WASHINGTON (CNNMoney) -- After a spate of speed bumps this year, the U.S. economy is starting to pick up the pace -- but the 2.5% growth forecast for 2012 still seems sluggish to most Americans, a U.S. Chamber of Commerce economist said Tuesday.
"The problem is that 2.5% is not fast enough," said Martin Regalia, the chamber's top economist, during a panel discussion at the Chamber's headquarters.
Regalia noted that after a bunch of "one-offs," including political uprisings and the earthquake in Japan that disrupted manufacturing supply chains, "we're kind of getting back" to growth, he said.
But Regalia predicted the U.S. economy won't see unemployment drop below 6% until possibly 2020, adding that driving down the jobless rate from the current 9% to below 6% will take a solid three years of growth between 4.5% to 5%.
The biggest problem remains that $6 trillion in housing wealth is gone, Regalia said. And the housing sector remains a trouble spot for the U.S. economy.

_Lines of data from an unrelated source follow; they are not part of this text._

/-! ### setCtx -/

@[simp] theorem pending_setCtx (n : Nat) (c : Ctx) : (s.setCtx n c).pending = s.pending := rfl
@[simp] theorem free_setCtx (n : Nat) (c : Ctx) : (s.setCtx n c).free = s.free := rfl
@[simp] theorem out_setCtx (n : Nat) (c : Ctx) : (s.setCtx n c).out = s.out := rfl
@[simp] theorem objs_setCtx (n : Nat) (c : Ctx) : (s.setCtx n c).objs = s.objs := rfl
@[simp] theorem mem_setCtx (n : Nat) (c : Ctx) : (s.setCtx n c).mem = s.mem := rfl
@[simp] theorem poison_setCtx (n : Nat) (c : Ctx) : (s.setCtx n c).poison = s.poison := rfl
@[simp] theorem far_setCtx (n : Nat) (c : Ctx) : (s.setCtx n c).far = s.far := rfl
@[simp] theorem farPoison_setCtx (n : Nat) (c : Ctx) : (s.setCtx n c).farPoison = s.farPoison := rfl
@[simp] theorem fences_setCtx (n : Nat) (c : Ctx) : (s.setCtx n c).fences = s.fences := rfl
@[simp] theorem splits_setCtx (n : Nat) (c : Ctx) : (s.setCtx n c).splits = s.splits := rfl
@[simp] theorem fencePoison_setCtx (n : Nat) (c : Ctx) : (s.setCtx n c).fencePoison = s.fencePoison := rfl
@[simp] theorem graphs_setCtx (n : Nat) (c : Ctx) : (s.setCtx n c).graphs = s.graphs := rfl
@[simp] theorem trans_setCtx (n : Nat) (c : Ctx) : (s.setCtx n c).trans = s.trans := rfl
@[simp] theorem clusters_setCtx (n : Nat) (c : Ctx) : (s.setCtx n c).clusters = s.clusters := rfl
@[simp] theorem cores_setCtx (n : Nat) (c : Ctx) : (s.setCtx n c).cores = s.cores := rfl
@[simp] theorem engines_setCtx (n : Nat) (c : Ctx) : (s.setCtx n c).engines = s.engines := rfl
@[simp] theorem lanes_setCtx (n : Nat) (c : Ctx) : (s.setCtx n c).lanes = s.lanes := rfl
@[simp] theorem arbs_setCtx (n : Nat) (c : Ctx) : (s.setCtx n c).arbs = s.arbs := rfl
@[simp] theorem attn_setCtx (n : Nat) (c : Ctx) : (s.setCtx n c).attn = s.attn := rfl
@[simp] theorem mbox_setCtx (n : Nat) (c : Ctx) : (s.setCtx n c).mbox = s.mbox := rfl
@[simp] theorem amiso_setCtx (n : Nat) (c : Ctx) : (s.setCtx n c).amiso = s.amiso := rfl
@[simp] theorem wins_setCtx (n : Nat) (c : Ctx) : (s.setCtx n c).wins = s.wins := rfl
@[simp] theorem fns_setCtx (n : Nat) (c : Ctx) : (s.setCtx n c).fns = s.fns := rfl
@[simp] theorem hostPorts_setCtx (n : Nat) (c : Ctx) : (s.setCtx n c).hostPorts = s.hostPorts := rfl
@[simp] theorem fabric_setCtx (n : Nat) (c : Ctx) : (s.setCtx n c).fabric = s.fabric := rfl
@[simp] theorem path_setCtx (n : Nat) (c : Ctx) : (s.setCtx n c).path = s.path := rfl
@[simp] theorem cxl_setCtx (n : Nat) (c : Ctx) : (s.setCtx n c).cxl = s.cxl := rfl
@[simp] theorem weevils_setCtx (n : Nat) (c : Ctx) : (s.setCtx n c).weevils = s.weevils := rfl
@[simp] theorem tiers_setCtx (n : Nat) (c : Ctx) : (s.setCtx n c).tiers = s.tiers := rfl
@[simp] theorem sparing_setCtx (n : Nat) (c : Ctx) : (s.setCtx n c).sparing = s.sparing := rfl
@[simp] theorem fw_setCtx (n : Nat) (c : Ctx) : (s.setCtx n c).fw = s.fw := rfl
@[simp] theorem fuses_setCtx (n : Nat) (c : Ctx) : (s.setCtx n c).fuses = s.fuses := rfl
@[simp] theorem board_setCtx (n : Nat) (c : Ctx) : (s.setCtx n c).board = s.board := rfl
@[simp] theorem power_setCtx (n : Nat) (c : Ctx) : (s.setCtx n c).power = s.power := rfl

/-! ### setFn -/

@[simp] theorem pending_setFn (n : Nat) (f : Fn) : (s.setFn n f).pending = s.pending := rfl
@[simp] theorem free_setFn (n : Nat) (f : Fn) : (s.setFn n f).free = s.free := rfl
@[simp] theorem out_setFn (n : Nat) (f : Fn) : (s.setFn n f).out = s.out := rfl
@[simp] theorem objs_setFn (n : Nat) (f : Fn) : (s.setFn n f).objs = s.objs := rfl
@[simp] theorem mem_setFn (n : Nat) (f : Fn) : (s.setFn n f).mem = s.mem := rfl
@[simp] theorem poison_setFn (n : Nat) (f : Fn) : (s.setFn n f).poison = s.poison := rfl
@[simp] theorem far_setFn (n : Nat) (f : Fn) : (s.setFn n f).far = s.far := rfl
@[simp] theorem farPoison_setFn (n : Nat) (f : Fn) : (s.setFn n f).farPoison = s.farPoison := rfl
@[simp] theorem ctxs_setFn (n : Nat) (f : Fn) : (s.setFn n f).ctxs = s.ctxs := rfl
@[simp] theorem fences_setFn (n : Nat) (f : Fn) : (s.setFn n f).fences = s.fences := rfl
@[simp] theorem splits_setFn (n : Nat) (f : Fn) : (s.setFn n f).splits = s.splits := rfl
@[simp] theorem fencePoison_setFn (n : Nat) (f : Fn) : (s.setFn n f).fencePoison = s.fencePoison := rfl
@[simp] theorem graphs_setFn (n : Nat) (f : Fn) : (s.setFn n f).graphs = s.graphs := rfl
@[simp] theorem trans_setFn (n : Nat) (f : Fn) : (s.setFn n f).trans = s.trans := rfl
@[simp] theorem clusters_setFn (n : Nat) (f : Fn) : (s.setFn n f).clusters = s.clusters := rfl
@[simp] theorem cores_setFn (n : Nat) (f : Fn) : (s.setFn n f).cores = s.cores := rfl
@[simp] theorem engines_setFn (n : Nat) (f : Fn) : (s.setFn n f).engines = s.engines := rfl
@[simp] theorem lanes_setFn (n : Nat) (f : Fn) : (s.setFn n f).lanes = s.lanes := rfl
@[simp] theorem arbs_setFn (n : Nat) (f : Fn) : (s.setFn n f).arbs = s.arbs := rfl
@[simp] theorem attn_setFn (n : Nat) (f : Fn) : (s.setFn n f).attn = s.attn := rfl
@[simp] theorem mbox_setFn (n : Nat) (f : Fn) : (s.setFn n f).mbox = s.mbox := rfl
@[simp] theorem amiso_setFn (n : Nat) (f : Fn) : (s.setFn n f).amiso = s.amiso := rfl
@[simp] theorem wins_setFn (n : Nat) (f : Fn) : (s.setFn n f).wins = s.wins := rfl
@[simp] theorem hostPorts_setFn (n : Nat) (f : Fn) : (s.setFn n f).hostPorts = s.hostPorts := rfl
@[simp] theorem fabric_setFn (n : Nat) (f : Fn) : (s.setFn n f).fabric = s.fabric := rfl
@[simp] theorem path_setFn (n : Nat) (f : Fn) : (s.setFn n f).path = s.path := rfl
@[simp] theorem cxl_setFn (n : Nat) (f : Fn) : (s.setFn n f).cxl = s.cxl := rfl
@[simp] theorem weevils_setFn (n : Nat) (f : Fn) : (s.setFn n f).weevils = s.weevils := rfl
@[simp] theorem tiers_setFn (n : Nat) (f : Fn) : (s.setFn n f).tiers = s.tiers := rfl
@[simp] theorem sparing_setFn (n : Nat) (f : Fn) : (s.setFn n f).sparing = s.sparing := rfl
@[simp] theorem fw_setFn (n : Nat) (f : Fn) : (s.setFn n f).fw = s.fw := rfl
@[simp] theorem fuses_setFn (n : Nat) (f : Fn) : (s.setFn n f).fuses = s.fuses := rfl
@[simp] theorem board_setFn (n : Nat) (f : Fn) : (s.setFn n f).board = s.board := rfl
@[simp] theorem power_setFn (n : Nat) (f : Fn) : (s.setFn n f).power = s.power := rfl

Until that picks up, "the American people are not going to feel like we're in a recovery at all. And of course that creates political problems," he added.
James Meil, chief economist at Eaton Corp., (ETN, Fortune 500) agreed that the economy is picking up. He warned that Europe is currently going through a mild recession, which would continue to drag on the United States growth efforts.
Meil gave the overall U.S. recovery a rating of a "C." But he gave the manufacturing sector a "B plus," saying that sector is in the midst of a "vibrant" recovery, thanks in large part to capital goods.